Case ID: pa_385/html/0248-01.html
Source: Caselaw Access Project
Author: {"author": "Mr. Justice Arnold,", "license": "Public Domain", "url": "https://static.case.law/"}
Date Created: 2024-08-24T03:29:51.129683

Clearfield Development Corporation v. Devonian Gas & Oil Company, Appellant.
    
      Argued April 19, 1956.
    Before Stern, C. J., Bell, Ci-iidsey, Musmanno and Arnold, JJ.
    
      William F. Beatty, with him Henry M. Hippie and J ames F. Smith, for appellant.
    
      Morris Klewans, with him Saylor J. McGhee, Jr., for appellee.
    
      May 21, 1956:
   Opinion by

Mr. Justice Arnold,

In this action of assumpsit founded upon written contracts, defendant appeals from judgment entered for plaintiff upon the pleadings.

Prior to entering into these contracts, defendant had leased from the Commonwealth certain lands for production of oil and gas. In compliance with a requirement of the lease, defendant had filed bond for performance and also had deposited with the bonding company as collateral the sum of $25,000.

Defendant had commenced drilling operations when it entered into the contracts with plaintiff. They recited that defendant was the “owner” of the oil and gas, and provided, inter alia, that for a consideration plaintiff purchased from defendant “an undivided one-eighth (1/8) interest in the net proceeds from the sale of any oil or gas”; and that the “net proceeds shall consist of the sums received from sales of oil or gas . . ., less . . . royalties . . . and the cost of managing, operating and marketing the same.” They also provided that defendant would “undertake to drill this well at its own cost and expense.”

The wells having produced, defendant proceeded to make payments, but deducted from gross receipts the sum which it had deposited as collateral to the performance bond. The share thus withheld from plaintiff was $3,125, for which this suit was brought.

With some exceptions, we must construe the written contract to give it the meaning that would be attached to it by a reasonably intelligent person acquainted with all operative usages, and knowing all the circumstances prior to and contemporaneous with the making of the contract: Markides v. Soffer, 172 Pa. Superior Ct. 215, 218, 93 A. 2d 99; Restatement, Contracts, §230. Where the words bear more than one reasonable meaning they shall be interpreted most strongly against the one from whom they proceed, unless their use by him is prescribed by law: Markides v. Soffer, supra; see also Kormuth v. United States Steel Company, 379 Pa. 365, 369, 108 A. 2d 907; certiorari denied, 349 U. S. 911.

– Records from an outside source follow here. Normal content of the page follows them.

-- ==== Sys2Proof/Safety.lean ====
section
/-! DEFINITION. What counts as a safe state and a safe run, and the shapes of answer in which claims are stated. -/

namespace Sys2Proof.Machine

/-- The invariant of the package: its memory is in the one canonical form. -/
abbrev Inv (s : State) : Prop := Memory.wf s.mem = true

/-- Nothing but the threads and the counter of identifiers differs, and of the threads only the current one. -/
def sameRest (s s' : State) : Prop :=
  s' = { s with threads := s'.threads, seq := s'.seq } ∧ ∀ t, t ≠ s.cur → getTh s' t = getTh s t

/-- The instruction answers with the scalar result v for d, lat turns later, and with nothing else. -/
def givesS (i : Instr) (s : State) (d : Nat) (v : Word) (lat : Nat) : Prop := exec i s = .next (pushS s d v lat)

/-- The instruction takes the exception e. -/
def takes (i : Instr) (s : State) (e : Trap) : Prop := exec i s = .next (raiseTrap s e)

/-- The instruction answers with the vector result r, lat turns later, its latches loaded from the fields of role v. -/
def givesV (i : Instr) (o : VOp) (ra rb rc : Bool) (lat : Nat) (s : State) (r : VRes) : Prop :=
  exec i s = .next (pushFlags (pushV (loadLatches s o ra rb rc) o.d r.val r.mask lat) r.flags lat)

/-- The instruction answers with a scalar result v and the flags fl, its latches loaded. -/
def givesVS (i : Instr) (o : VOp) (ra : Bool) (lat : Nat) (s : State) (v : Word) (fl : Nat) : Prop :=
  exec i s = .next (pushFlags (pushS (loadLatches s o ra false false) o.d v lat) fl lat)

/-- Lanes 0 to n - 1 of width w that the predicate pr enables are written with the values of f, every other bit of the
register is left alone, and the flags are those that the enabled lanes raise. -/
def lanesAre (w n pr : Nat) (f : Nat → Nat × Nat) (r : VRes) : Prop :=
  (∀ k, k < 512 / w →
    if k < n ∧ laneOn w pr k = true then
      laneAt w r.mask k = 2 ^ w - 1 ∧ laneAt w r.val k = (f k).1 % 2 ^ w
    else laneAt w r.mask k = 0)
  ∧ ∀ b, r.flags.testBit b = true ↔ ∃ k, k < n ∧ laneOn w pr k = true ∧ ((f k).2).testBit b = true

/-- An elementwise answer: in every enabled lane f of the operand lanes, in the instruction's type. -/
def elementsAre (i : Instr) (o : VOp) (ra rb rc : Bool) (lat : Nat) (s : State)
    (f : Nat → Nat → Nat → Nat × Nat) : Prop :=
  ∃ r, givesV i o ra rb rc lat s r ∧
    lanesAre (tyWidth o.ty) (512 / tyWidth o.ty) (rdP (curTh s) o.p).toNat
      (fun k => f (laneAt (tyWidth o.ty) (vopA (curTh s) o).toNat k) (laneAt (tyWidth o.ty) (vopB (curTh s) o).toNat k)
        (laneAt (tyWidth o.ty) (vopC (curTh s) o).toNat k)) r

/-- The fields that a queued matrix command takes at issue: its number, its format context, and its cycles. -/
def queuedAs (s : State) (q0 : MCmd) : MCmd :=
  let m0 := cmdFirst s s.cur
  let l := cmdLast m0 (cmdCycles q0.kind q0.nb (curTh s).fmt)
  { q0 with id := s.seq, fmt := (curTh s).fmt, m0 := m0, last := l, f := l + 32, pc := (curTh s).pc }

/-- The instruction enters the command q0 in the matrix queue: its entry is the newest, its start and its completion are
dated, and no register, no flag and no byte of memory changes. -/
def queuesCmd (i : Instr) (s : State) (q0 : MCmd) : Prop :=
  ∃ t, exec i s = .next t ∧
    curTh t = { curTh s with mq := (curTh s).mq ++ [queuedAs s q0], mlast := (queuedAs s q0).last } ∧
    (∀ u, u ≠ s.cur → getTh t u = getTh s u) ∧ t.mem = s.mem ∧
    t.agenda = s.agenda
      ++ [{ cycle := (queuedAs s q0).m0, seq := s.seq + 1, ev := .matrixCommandStart, args := [s.cur, s.seq] },
          { cycle := (queuedAs s q0).f, seq := s.seq + 2, ev := .matrixCommandComplete, args := [s.cur, s.seq] }]

/-- What a queued command needs to issue: a free entry, and no check that fails. -/
abbrev canQueue (s : State) (q0 : MCmd) : Prop :=
  ((curTh s).mq.filter fun q => decide (s.mer < q.f)).length < 4 ∧ checkCmd s s.cur (queuedAs s q0) = none

/-- Mailbox f runs a command of opcode opc, first in doorbell order, its reserved bits zero. -/
abbrev runsCmd (s : State) (f opc : Nat) : Prop :=
  (getVf s f).cmdRun = true ∧ s.pkg.cmdq.head? = some f ∧ bits (getVf s f).cmdRec 7 0 = opc
    ∧ bits (getVf s f).cmdRec 511 256 = 0 ∧ bits (getVf s f).cmdRec 63 36 = 0 ∧ bits (getVf s f).cmdRec 15 10 = 0

/-- The command record of the physical function names an enabled virtual function. -/
abbrev namesVf (s : State) : Prop := 0 < cmdVf s 0 ∧ cmdVf s 0 ≤ 2048 ∧ cmdVf s 0 ≤ s.pkg.numVfs

/-- The slot instructions of form A, L-A and X that a predicate governs as a whole, with their predicate field. -/
def governedBy (i : Instr) : Option Nat :=
  match i with
  | .add o | .sub o | .andS o | .orS o | .xorS o | .andn o | .shl o | .shr o | .sra o | .rol o | .mul o | .mulh o
  | .mulhn o | .div o | .divn o | .rem o | .remn o | .minS o | .maxS o | .minn o | .maxn o | .cmpeq o | .cmpne o
  | .cmplt o | .cmpltn o | .sel o | .clz o | .ctz o | .popc o | .addsat o | .subsat o | .addx o | .extr o | .insr o
  | .rhash o | .jr o | .ret o | .sleepu o | .exitT o | .gnext o | .resumeStub o => some o.p
  | .atadd o | .atmin o | .atmax o | .atand o | .ator o | .atxor o | .atswp o | .atcas o | .takeW o | .putW o | .fullq o
  | .emptyw o | .cpin o | .cpout o | .cpin2 o | .cpout2 o | .cpw o | .cpred o | .cpfill o | .maskq o | .fence o
  | .flushsig o | .sigset o | .sigw o | .epop o | .prld o | .prst o | .winrd o | .winwr o => some o.p
  | .send o | .mbclr o | .gsig o | .gwait o | .gpoll o | .gread o => some o.p
  | _ => none

/-- The slot instructions whose whole effect lies in the registers and results in flight of their own thread. -/
def registerOnly (i : Instr) : Bool :=
  match opcodeOf i with
  | some (.S, op) => decide (op ≤ 0x31)
  | some (.V, _) => true
  | _ => false

/-- The slot instructions that store to local memory in their own cycle; every other one leaves the bytes of memory as
they are. -/
def storesAtIssue (i : Instr) : Bool :=
  match i with
  | .stL _ | .vst _ | .vsts _ | .vscat _ | .takeW _ | .putW _ | .emptyw _ => true
  | _ => false

end Sys2Proof.Machine
end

It is to be noted that the deposit was made as a part of the lease before the contracts in question were entered into by these parties; and the deductions provided in the contracts applied to the “sums received from sales . . . less . . . cost of . . . operating the same . . These deductions specifically were not to include costs of drilling; nor were any costs or outlays required by the leasehold referred to in any way. In fact, it was declared that defendant then owned the oil and gas.

Normally, net earnings are the product of the business, deducting expenses only: Commonwealth v. Phila. & Erie R. R., 164 Pa. 252, 260, 30 A. 145. The “cost of operation” here could mean only those charges or items of expense inseparably connected with the productive end of the business. With the defendant asserting unequivocally that it “owned” the oil and gas, no reasonably intelligent person could be deemed to understand that this deposit required in the obtaining of the lease was a part of the expense in operating the wells or selling the gas or oil. He could consider it to include only items of a productive nature attached to the operation of a well in being and in production.

This item was not an “expenditure” or “cost,” but solely an overhead charge, — a nonproductive or indirect charge, — which was part of its capital outlay, and for which it alone was responsible.

Furthermore, it was not an expenditure or charge or cost, in the real sense. Defendant did not uneonditionally part with it, but deposited it solely as security for performance. With completion of and compliance with the terms of its lease with the Commonwealth, defendant will obtain the money for its own use and disposition. It cannot charge the deposit to operating cost, any more than it could charge payments of interest on loans secured to obtain the lease or to purchase labor and materials for the drilling of the well. None of these items entered into the cost of operation. Cf. Lytle, Campbell & Co. v. Somers, Fitter & Todd Co., 276 Pa. 409, 413, 414, 415, 120 A. 409.

Judgment affirmed. 
      
       Italics throughout are ours.
     
      
       There was no effective averment in the pleadings as to who prepared the instrument.